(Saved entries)
--- --- ---
-- ==== Sys2Proof/Laws/State.lean ====
section
/-!
SUPPORT. What each replacement of the focus and of a launch context leaves alone: one lemma for each field and each update.
-/
namespace Sys2Proof.Machine

@[simp] theorem State.setTm_agenda (s : State) (t : Team) : (s.setTm t).agenda = s.agenda := rfl
@[simp] theorem State.setTm_turn (s : State) (t : Team) : (s.setTm t).turn = s.turn := rfl
@[simp] theorem State.setTm_cur (s : State) (t : Team) : (s.setTm t).cur = s.cur := rfl
@[simp] theorem State.setTm_held (s : State) (t : Team) : (s.setTm t).held = s.held := rfl
@[simp] theorem State.setTm_heldAt (s : State) (t : Team) : (s.setTm t).heldAt = s.heldAt := rfl
@[simp] theorem State.setTm_issueNo (s : State) (t : Team) : (s.setTm t).issueNo = s.issueNo := rfl
@[simp] theorem State.setTm_seqNo (s : State) (t : Team) : (s.setTm t).seqNo = s.seqNo := rfl
@[simp] theorem State.setTm_ticks (s : State) (t : Team) : (s.setTm t).ticks = s.ticks := rfl
@[simp] theorem State.setTm_now (s : State) (t : Team) : (s.setTm t).now = s.now := rfl
@[simp] theorem State.setTm_powered (s : State) (t : Team) : (s.setTm t).powered = s.powered := rfl
@[simp] theorem State.setTm_recovery (s : State) (t : Team) : (s.setTm t).recovery = s.recovery := rfl
@[simp] theorem State.setTm_fabricBy (s : State) (t : Team) : (s.setTm t).fabricBy = s.fabricBy := rfl
@[simp] theorem State.setTm_opened (s : State) (t : Team) : (s.setTm t).opened = s.opened := rfl
@[simp] theorem State.setTm_tm (s : State) (t : Team) : (s.setTm t).tm = t := rfl
@[simp] theorem State.setTm_teams (s : State) (t : Team) : (s.setTm t).teams = s.teams := rfl
@[simp] theorem State.setTm_ctxs (s : State) (t : Team) : (s.setTm t).ctxs = s.ctxs := rfl
@[simp] theorem State.setTm_queues (s : State) (t : Team) : (s.setTm t).queues = s.queues := rfl
@[simp] theorem State.setTm_signals (s : State) (t : Team) : (s.setTm t).signals = s.signals := rfl
@[simp] theorem State.setTm_waiters (s : State) (t : Team) : (s.setTm t).waiters = s.waiters := rfl
@[simp] theorem State.setTm_tison (s : State) (t : Team) : (s.setTm t).tison = s.tison := rfl
@[simp] theorem State.setTm_disabled (s : State) (t : Team) : (s.setTm t).disabled = s.disabled := rfl
@[simp] theorem State.setTm_failed (s : State) (t : Team) : (s.setTm t).failed = s.failed := rfl
@[simp] theorem State.setTm_gated (s : State) (t : Team) : (s.setTm t).gated = s.gated := rfl
@[simp] theorem State.setTm_stopReq (s : State) (t : Team) : (s.setTm t).stopReq = s.stopReq := rfl
@[simp] theorem State.setTm_stopped (s : State) (t : Team) : (s.setTm t).stopped = s.stopped := rfl
@[simp] theorem State.setTm_stepping (s : State) (t : Team) : (s.setTm t).stepping = s.stepping := rfl
@[simp] theorem State.setTm_jobs (s : State) (t : Team) : (s.setTm t).jobs = s.jobs := rfl
@[simp] theorem State.setTm_copies (s : State) (t : Team) : (s.setTm t).copies = s.copies := rfl
@[simp] theorem State.setTm_fnLink (s : State) (t : Team) : (s.setTm t).fnLink = s.fnLink := rfl
@[simp] theorem State.setTm_mem (s : State) (t : Team) : (s.setTm t).mem = s.mem := rfl
@[simp] theorem State.setTm_scr (s : State) (t : Team) : (s.setTm t).scr = s.scr := rfl
@[simp] theorem State.setTm_dsp (s : State) (t : Team) : (s.setTm t).dsp = s.dsp := rfl
@[simp] theorem State.setTm_tcm (s : State) (t : Team) : (s.setTm t).tcm = s.tcm := rfl
@[simp] theorem State.setTm_absent (s : State) (t : Team) : (s.setTm t).absent = s.absent := rfl
@[simp] theorem State.setTm_poison (s : State) (t : Team) : (s.setTm t).poison = s.poison := rfl
@[simp] theorem State.setTm_stamps (s : State) (t : Team) : (s.setTm t).stamps = s.stamps := rfl
@[simp] theorem State.setTm_pages (s : State) (t : Team) : (s.setTm t).pages = s.pages := rfl
@[simp] theorem State.setTm_l1 (s : State) (t : Team) : (s.setTm t).l1 = s.l1 := rfl
@[simp] theorem State.setTm_scales (s : State) (t : Team) : (s.setTm t).scales = s.scales := rfl
@[simp] theorem State.setTm_icache (s : State) (t : Team) : (s.setTm t).icache = s.icache := rfl
@[simp] theorem State.setTm_tlb (s : State) (t : Team) : (s.setTm t).tlb = s.tlb := rfl
@[simp] theorem State.setTm_slotPages (s : State) (t : Team) : (s.setTm t).slotPages = s.slotPages := rfl
@[simp] theorem State.setTm_hostBias (s : State) (t : Team) : (s.setTm t).hostBias = s.hostBias := rfl
@[simp] theorem State.setTm_flipping (s : State) (t : Team) : (s.setTm t).flipping = s.flipping := rfl
@[simp] theorem State.setTm_biasJobs (s : State) (t : Team) : (s.setTm t).biasJobs = s.biasJobs := rfl
@[simp] theorem State.setTm_ops (s : State) (t : Team) : (s.setTm t).ops = s.ops := rfl
@[simp] theorem State.setTm_poolOps (s : State) (t : Team) : (s.setTm t).poolOps = s.poolOps := rfl
@[simp] theorem State.setTm_posted (s : State) (t : Team) : (s.setTm t).posted = s.posted := rfl
@[simp] theorem State.setTm_wqs (s : State) (t : Team) : (s.setTm t).wqs = s.wqs := rfl
@[simp] theorem State.setTm_hlinks (s : State) (t : Team) : (s.setTm t).hlinks = s.hlinks := rfl
@[simp] theorem State.setTm_flinks (s : State) (t : Team) : (s.setTm t).flinks = s.flinks := rfl
@[simp] theorem State.setTm_sessions (s : State) (t : Team) : (s.setTm t).sessions = s.sessions := rfl
@[simp] theorem State.setTm_hostRead (s : State) (t : Team) : (s.setTm t).hostRead = s.hostRead := rfl
@[simp] theorem State.setTm_islands (s : State) (t : Team) : (s.setTm t).islands = s.islands := rfl
@[simp] theorem State.setTm_cycles (s : State) (t : Team) : (s.setTm t).cycles = s.cycles := rfl
@[simp] theorem State.setTm_rack (s : State) (t : Team) : (s.setTm t).rack = s.rack := rfl
@[simp] theorem State.setTm_trace (s : State) (t : Team) : (s.setTm t).trace = s.trace := rfl
@[simp] theorem State.setTm_traceq (s : State) (t : Team) : (s.setTm t).traceq = s.traceq := rfl
@[simp] theorem State.setTm_dbgLog (s : State) (t : Team) : (s.setTm t).dbgLog = s.dbgLog := rfl
@[simp] theorem State.setTm_snap (s : State) (t : Team) : (s.setTm t).snap = s.snap := rfl
@[simp] theorem State.setTm_snapSource (s : State) (t : Team) : (s.setTm t).snapSource = s.snapSource := rfl
@[simp] theorem State.setTm_snapTime (s : State) (t : Team) : (s.setTm t).snapTime = s.snapTime := rfl
@[simp] theorem State.setTm_snapDue (s : State) (t : Team) : (s.setTm t).snapDue = s.snapDue := rfl
@[simp] theorem State.setTm_frozen (s : State) (t : Team) : (s.setTm t).frozen = s.frozen := rfl
@[simp] theorem State.setTm_dbgReply (s : State) (t : Team) : (s.setTm t).dbgReply = s.dbgReply := rfl
@[simp] theorem State.setTm_fuses (s : State) (t : Team) : (s.setTm t).fuses = s.fuses := rfl
@[simp] theorem State.setTm_report (s : State) (t : Team) : (s.setTm t).report = s.report := rfl
@[simp] theorem State.setTm_mailbox (s : State) (t : Team) : (s.setTm t).mailbox = s.mailbox := rfl
@[simp] theorem State.setTm_errCount (s : State) (t : Team) : (s.setTm t).errCount = s.errCount := rfl
@[simp] theorem State.setTm_drops (s : State) (t : Team) : (s.setTm t).drops = s.drops := rfl
@[simp] theorem State.setTm_tests (s : State) (t : Team) : (s.setTm t).tests = s.tests := rfl
@[simp] theorem State.setTm_retired (s : State) (t : Team) : (s.setTm t).retired = s.retired := rfl
@[simp] theorem State.setTm_gone (s : State) (t : Team) : (s.setTm t).gone = s.gone := rfl
@[simp] theorem State.setTm_deadMem (s : State) (t : Team) : (s.setTm t).deadMem = s.deadMem := rfl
--- --- ---
Transcribe exactly, and only, the lines that extend from the one containing "s.mailbox := rfl" to the end of the records above, inclusive of both.

● Response below:
@[simp] theorem State.setTm_mailbox (s : State) (t : Team) : (s.setTm t).mailbox = s.mailbox := rfl
@[simp] theorem State.setTm_errCount (s : State) (t : Team) : (s.setTm t).errCount = s.errCount := rfl
@[simp] theorem State.setTm_drops (s : State) (t : Team) : (s.setTm t).drops = s.drops := rfl
@[simp] theorem State.setTm_tests (s : State) (t : Team) : (s.setTm t).tests = s.tests := rfl
@[simp] theorem State.setTm_retired (s : State) (t : Team) : (s.setTm t).retired = s.retired := rfl
@[simp] theorem State.setTm_gone (s : State) (t : Team) : (s.setTm t).gone = s.gone := rfl
@[simp] theorem State.setTm_deadMem (s : State) (t : Team) : (s.setTm t).deadMem = s.deadMem := rfl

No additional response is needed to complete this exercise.